def objs_trimParity : Nat := 0x3400000000000000000000000000000000000000000000000000000000000000000000000000000000000000000000000000000000000000000000000000000000c00000000000000000000
def parts_trimParity : Nat := 0x400c02a1
theorem Moves.trimParity {p : Nat} (hM : Moves d₀ e₀ mo mp) (hO : Mask.le objs_trimParity mo) (hP : Mask.le parts_trimParity mp) :
    Moves d₀ (e₀.trimParity p) mo mp := by
  have O {a : Nat} (h : (a &&& objs_trimParity == a) = true) := Mask.le_trans h hO
  have P {a : Nat} (h : (a &&& parts_trimParity == a) = true) := Mask.le_trans h hP
  unfold Device.trimParity
  try simp only
  repeat' first
    | with_reducible exact hM
    | with_reducible exact Moves.refl ..
    | with_reducible refine Moves.setTether ?_ (O (by decide)) (P (by decide))
    | with_reducible refine Moves.shrinkBufs ?_ (O (by decide)) (P (by decide))
    | dsimp only

def objs_noteLoss : Nat := 0x2000000000000000000000000000000000000000000000000000000000000000000
def parts_noteLoss : Nat := 0x40000001
theorem Moves.noteLoss {p : Nat} {lost : List Nat} (hM : Moves d₀ e₀ mo mp) (hO : Mask.le objs_noteLoss mo) (hP : Mask.le parts_noteLoss mp) :
    Moves d₀ (e₀.noteLoss p lost) mo mp := by
  have O {a : Nat} (h : (a &&& objs_noteLoss == a) = true) := Mask.le_trans h hO
  have P {a : Nat} (h : (a &&& parts_noteLoss == a) = true) := Mask.le_trans h hP
  have B {k : Nat} (h : objs_noteLoss.testBit k = true) := Mask.bit h hO
  have S {k : Nat} (h : parts_noteLoss.testBit k = true) := Mask.bit h hP
  unfold Device.noteLoss
  try simp only
  repeat' first
    | with_reducible exact hM
    | with_reducible exact Moves.refl ..
    | with_reducible refine Moves.bump ?_ (B (by first | decide | (split <;> decide))) (by first | decide | (split <;> decide)) (S (by decide))
    | with_reducible refine Moves.setTether ?_ (O (by decide)) (P (by decide))
    | with_reducible refine Moves.ite (fun _ => ?_) (fun _ => ?_)
    | with_reducible refine Moves.ite1 (fun _ => ?_) (fun _ => ?_)
    | split
    | dsimp only

def objs_decideStripe : Nat := 0x3400000000000000000000000000000000003000040000000001180a880000000000003e00208000011fb00000e8020006606cb80120021ff3e4000000000000c7e02103c7e800200000000
def parts_decideStripe : Nat := 0xd78ffff9
theorem Moves.decideStripe {p : Nat} {s : Stripe} (hM : Moves d₀ e₀ mo mp) (hO : Mask.le objs_decideStripe mo) (hP : Mask.le parts_decideStripe mp) :
    Moves d₀ (e₀.decideStripe p s) mo mp := by
  have O {a : Nat} (h : (a &&& objs_decideStripe == a) = true) := Mask.le_trans h hO
  have P {a : Nat} (h : (a &&& parts_decideStripe == a) = true) := Mask.le_trans h hP
  have B {k : Nat} (h : objs_decideStripe.testBit k = true) := Mask.bit h hO
  have S {k : Nat} (h : parts_decideStripe.testBit k = true) := Mask.bit h hP
  unfold Device.decideStripe
  try simp only
  repeat' first
    | with_reducible exact hM
    | with_reducible exact Moves.refl ..
    | with_reducible refine Moves.bump ?_ (B (by decide)) (by decide) (S (by decide))
    | with_reducible refine Moves.setTether ?_ (O (by decide)) (P (by decide))
    | with_reducible refine Moves.noteLoss ?_ (O (by decide)) (P (by decide))
    | with_reducible refine Moves.trimParity ?_ (O (by decide)) (P (by decide))
    | with_reducible refine Moves.areaRx ?_ (O (by decide)) (P (by decide))
    | with_reducible refine Moves.dropHolds ?_ (O (by decide)) (P (by decide))
    | with_reducible refine Moves.foldl ?_ (fun d a => ?_)
    | with_reducible refine Moves.ite (fun _ => ?_) (fun _ => ?_)
    | with_reducible refine Moves.ite1 (fun _ => ?_) (fun _ => ?_)
    | split
    | with_reducible refine Moves.with_tribs ?_ (S (by decide))
    | dsimp only

def objs_nakGaps : Nat := 0x400000000000000000000000000000000000000000000000000000000000000000000
def parts_nakGaps : Nat := 0xc0000001
theorem Moves.nakGaps {p t : Nat} (hM : Moves d₀ e₀ mo mp) (hO : Mask.le objs_nakGaps mo) (hP : Mask.le parts_nakGaps mp) :
    Moves d₀ (e₀.nakGaps p t) mo mp := by
  have O {a : Nat} (h : (a &&& objs_nakGaps == a) = true) := Mask.le_trans h hO
  have P {a : Nat} (h : (a &&& parts_nakGaps == a) = true) := Mask.le_trans h hP
  unfold Device.nakGaps
  try simp only
  repeat' first
    | with_reducible exact hM
    | with_reducible exact Moves.refl ..
    | with_reducible refine Moves.setTrib ?_ (O (by decide)) (P (by decide))
    | with_reducible refine Moves.queueNak ?_ (O (by decide)) (P (by decide))
    | with_reducible refine Moves.foldl ?_ (fun d a => ?_)
    | with_reducible refine Moves.ite (fun _ => ?_) (fun _ => ?_)
    | with_reducible refine Moves.ite1 (fun _ => ?_) (fun _ => ?_)
    | split
    | dsimp only

def objs_decideStripes : Nat := 0x3400000000000000000000000000000000003000040000000001180a880000000000003e00208000015fb00000e8020006606cb80120021ff3e4000000000000c7e02103c7e800200000000
def parts_decideStripes : Nat := 0xd78ffff9
theorem Moves.decideStripes {p : Nat} (hM : Moves d₀ e₀ mo mp) (hO : Mask.le objs_decideStripes mo) (hP : Mask.le parts_decideStripes mp) :
    Moves d₀ (e₀.decideStripes p) mo mp := by
  have O {a : Nat} (h : (a &&& objs_decideStripes == a) = true) := Mask.le_trans h hO
  have P {a : Nat} (h : (a &&& parts_decideStripes == a) = true) := Mask.le_trans h hP
  unfold Device.decideStripes
  try simp only
  repeat' first
    | with_reducible exact hM
    | with_reducible exact Moves.refl ..
    | with_reducible refine Moves.nakGaps ?_ (O (by decide)) (P (by decide))
    | with_reducible refine Moves.decideStripe ?_ (O (by decide)) (P (by decide))
    | with_reducible refine Moves.foldl ?_ (fun d a => ?_)
    | with_reducible refine Moves.ite (fun _ => ?_) (fun _ => ?_)
    | with_reducible refine Moves.ite1 (fun _ => ?_) (fun _ => ?_)
    | split
    | dsimp only

def objs_touchStripe : Nat := 0x0
def parts_touchStripe : Nat := 0x40000000
theorem Moves.touchStripe {p num : Nat} (hM : Moves d₀ e₀ mo mp) (hO : Mask.le objs_touchStripe mo) (hP : Mask.le parts_touchStripe mp) :
    Moves d₀ (e₀.touchStripe p num) mo mp := by
  have O {a : Nat} (h : (a &&& objs_touchStripe == a) = true) := Mask.le_trans h hO
  have P {a : Nat} (h : (a &&& parts_touchStripe == a) = true) := Mask.le_trans h hP
  unfold Device.touchStripe
  try simp only
  repeat' first
    | with_reducible exact hM
    | with_reducible exact Moves.refl ..
    | with_reducible refine Moves.setTether ?_ (O (by decide)) (P (by decide))
    | with_reducible refine Moves.ite (fun _ => ?_) (fun _ => ?_)
    | with_reducible refine Moves.ite1 (fun _ => ?_) (fun _ => ?_)
    | split
    | dsimp only

def objs_modStripe : Nat := 0x0
def parts_modStripe : Nat := 0x40000000
theorem Moves.modStripe {p no : Nat} {f : Stripe → Stripe} (hM : Moves d₀ e₀ mo mp) (hO : Mask.le objs_modStripe mo) (hP : Mask.le parts_modStripe mp) :
    Moves d₀ (e₀.modStripe p no f) mo mp := by
  have O {a : Nat} (h : (a &&& objs_modStripe == a) = true) := Mask.le_trans h hO
  have P {a : Nat} (h : (a &&& parts_modStripe == a) = true) := Mask.le_trans h hP
  unfold Device.modStripe
  try simp only
  repeat' first
    | with_reducible exact hM
    | with_reducible exact Moves.refl ..
    | with_reducible refine Moves.setTether ?_ (O (by decide)) (P (by decide))
    | with_reducible refine Moves.ite (fun _ => ?_) (fun _ => ?_)
    | with_reducible refine Moves.ite1 (fun _ => ?_) (fun _ => ?_)
    | split
    | dsimp only

def objs_parityRx : Nat := 0x34000000000000000000000000000000000000000000000000000000000000000000000000000000000040000000000000000000000000000000000000000000c7e00000000000000000000
def parts_parityRx : Nat := 0x400c03a9
theorem Moves.parityRx {p q no : Nat} {area : Bytes} (hM : Moves d₀ e₀ mo mp) (hO : Mask.le objs_parityRx mo) (hP : Mask.le parts_parityRx mp) :
    Moves d₀ (e₀.parityRx p q no area) mo mp := by
  have O {a : Nat} (h : (a &&& objs_parityRx == a) = true) := Mask.le_trans h hO
  have P {a : Nat} (h : (a &&& parts_parityRx == a) = true) := Mask.le_trans h hP
  have B {k : Nat} (h : objs_parityRx.testBit k = true) := Mask.bit h hO
  have S {k : Nat} (h : parts_parityRx.testBit k = true) := Mask.bit h hP
  unfold Device.parityRx
  try simp only
  repeat' first
    | with_reducible exact hM
    | with_reducible exact Moves.refl ..
    | with_reducible refine Moves.bump ?_ (B (by decide)) (by decide) (S (by decide))
    | with_reducible refine Moves.setTether ?_ (O (by decide)) (P (by decide))
    | with_reducible refine Moves.modStripe ?_ (O (by decide)) (P (by decide))
    | with_reducible refine Moves.growBufs ?_ (O (by decide)) (P (by decide))
    | with_reducible refine Moves.ite (fun _ => ?_) (fun _ => ?_)
    | with_reducible refine Moves.ite1 (fun _ => ?_) (fun _ => ?_)
    | split
    | dsimp only
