def objs_laserOn : Nat := 0x4000000000000000000000000000000000000000000000000000000000000000000000000000000000000000000000000
def parts_laserOn : Nat := 0x20
theorem Moves.laserOn {p c e : Nat} (hM : Moves d₀ e₀ mo mp) (hO : Mask.le objs_laserOn mo) (hP : Mask.le parts_laserOn mp) :
    Moves d₀ (e₀.laserOn p c e) mo mp := by
  have O {a : Nat} (h : (a &&& objs_laserOn == a) = true) := Mask.le_trans h hO
  have P {a : Nat} (h : (a &&& parts_laserOn == a) = true) := Mask.le_trans h hP
  have B {k : Nat} (h : objs_laserOn.testBit k = true) := Mask.bit h hO
  have S {k : Nat} (h : parts_laserOn.testBit k = true) := Mask.bit h hP
  unfold Device.laserOn
  try simp only
  repeat' first
    | with_reducible exact hM
    | with_reducible exact Moves.refl ..
    | with_reducible refine Moves.set ?_ (B (by decide)) (by decide)
    | with_reducible refine Moves.emit ?_ (O (by decide)) (P (by decide))
    | dsimp only

def objs_laserCmd : Nat := 0x340000001c0000000020000000000000000000000000000000011a4aa8000000000000000000000000000000000000000000000000080000000000000000000000c00000040000200001800
def parts_laserCmd : Nat := 0x80181c1fa1
theorem Moves.laserCmd {p c ses v : Nat} (hM : Moves d₀ e₀ mo mp) (hO : Mask.le objs_laserCmd mo) (hP : Mask.le parts_laserCmd mp) :
    Moves d₀ (e₀.laserCmd p c ses v) mo mp := by
  have O {a : Nat} (h : (a &&& objs_laserCmd == a) = true) := Mask.le_trans h hO
  have P {a : Nat} (h : (a &&& parts_laserCmd == a) = true) := Mask.le_trans h hP
  have B {k : Nat} (h : objs_laserCmd.testBit k = true) := Mask.bit h hO
  have S {k : Nat} (h : parts_laserCmd.testBit k = true) := Mask.bit h hP
  unfold Device.laserCmd
  try simp only
  repeat' first
    | with_reducible exact hM
    | with_reducible exact Moves.refl ..
    | with_reducible refine Moves.set ?_ (B (by first | decide | (split <;> decide))) (by first | decide | (split <;> decide))
    | with_reducible refine Moves.cmdReads ?_ (B (by dsimp only; decide)) (by dsimp only; decide)
    | with_reducible refine Moves.emit ?_ (O (by decide)) (P (by decide))
    | with_reducible refine Moves.laserOn ?_ (O (by decide)) (P (by decide))
    | with_reducible refine Moves.laserGone ?_ (O (by decide)) (P (by decide))
    | with_reducible refine Moves.ite (fun _ => ?_) (fun _ => ?_)
    | with_reducible refine Moves.ite1 (fun _ => ?_) (fun _ => ?_)
    | split
    | dsimp only

def objs_cmisPoll : Nat := 0x340000001c000000002000000000000000003000040000000001184a880000000000003e00208000015fb20006e8020006606cb80128021ff3e4000000000000c7e02103c7e800200000000
def parts_cmisPoll : Nat := 0x80ff9ffff9
theorem Moves.cmisPoll {p m st : Nat} {outOff : Bool} (hM : Moves d₀ e₀ mo mp) (hO : Mask.le objs_cmisPoll mo) (hP : Mask.le parts_cmisPoll mp) :
    Moves d₀ (e₀.cmisPoll p m st outOff) mo mp := by
  have O {a : Nat} (h : (a &&& objs_cmisPoll == a) = true) := Mask.le_trans h hO
  have P {a : Nat} (h : (a &&& parts_cmisPoll == a) = true) := Mask.le_trans h hP
  have B {k : Nat} (h : objs_cmisPoll.testBit k = true) := Mask.bit h hO
  have S {k : Nat} (h : parts_cmisPoll.testBit k = true) := Mask.bit h hP
  unfold Device.cmisPoll
  try simp only
  repeat' first
    | with_reducible exact hM
    | with_reducible exact Moves.refl ..
    | with_reducible refine Moves.set ?_ (B (by first | decide | (split <;> decide) | (cases m <;> decide))) (by first | decide | (split <;> decide) | (cases m <;> decide))
    | with_reducible refine Moves.setLink ?_ (O (by decide)) (P (by decide))
    | with_reducible refine Moves.laserOn ?_ (O (by decide)) (P (by decide))
    | with_reducible refine Moves.goOof ?_ (O (by decide)) (P (by decide))
    | with_reducible refine Moves.lhRefresh ?_ (O (by decide)) (P (by decide))
    | with_reducible refine Moves.ite (fun _ => ?_) (fun _ => ?_)
    | with_reducible refine Moves.ite1 (fun _ => ?_) (fun _ => ?_)
    | split
    | dsimp only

____

• _Task prompt_: Say how many lines in the records contain the string "unfold". No other text is needed.

• _Task answer_: 11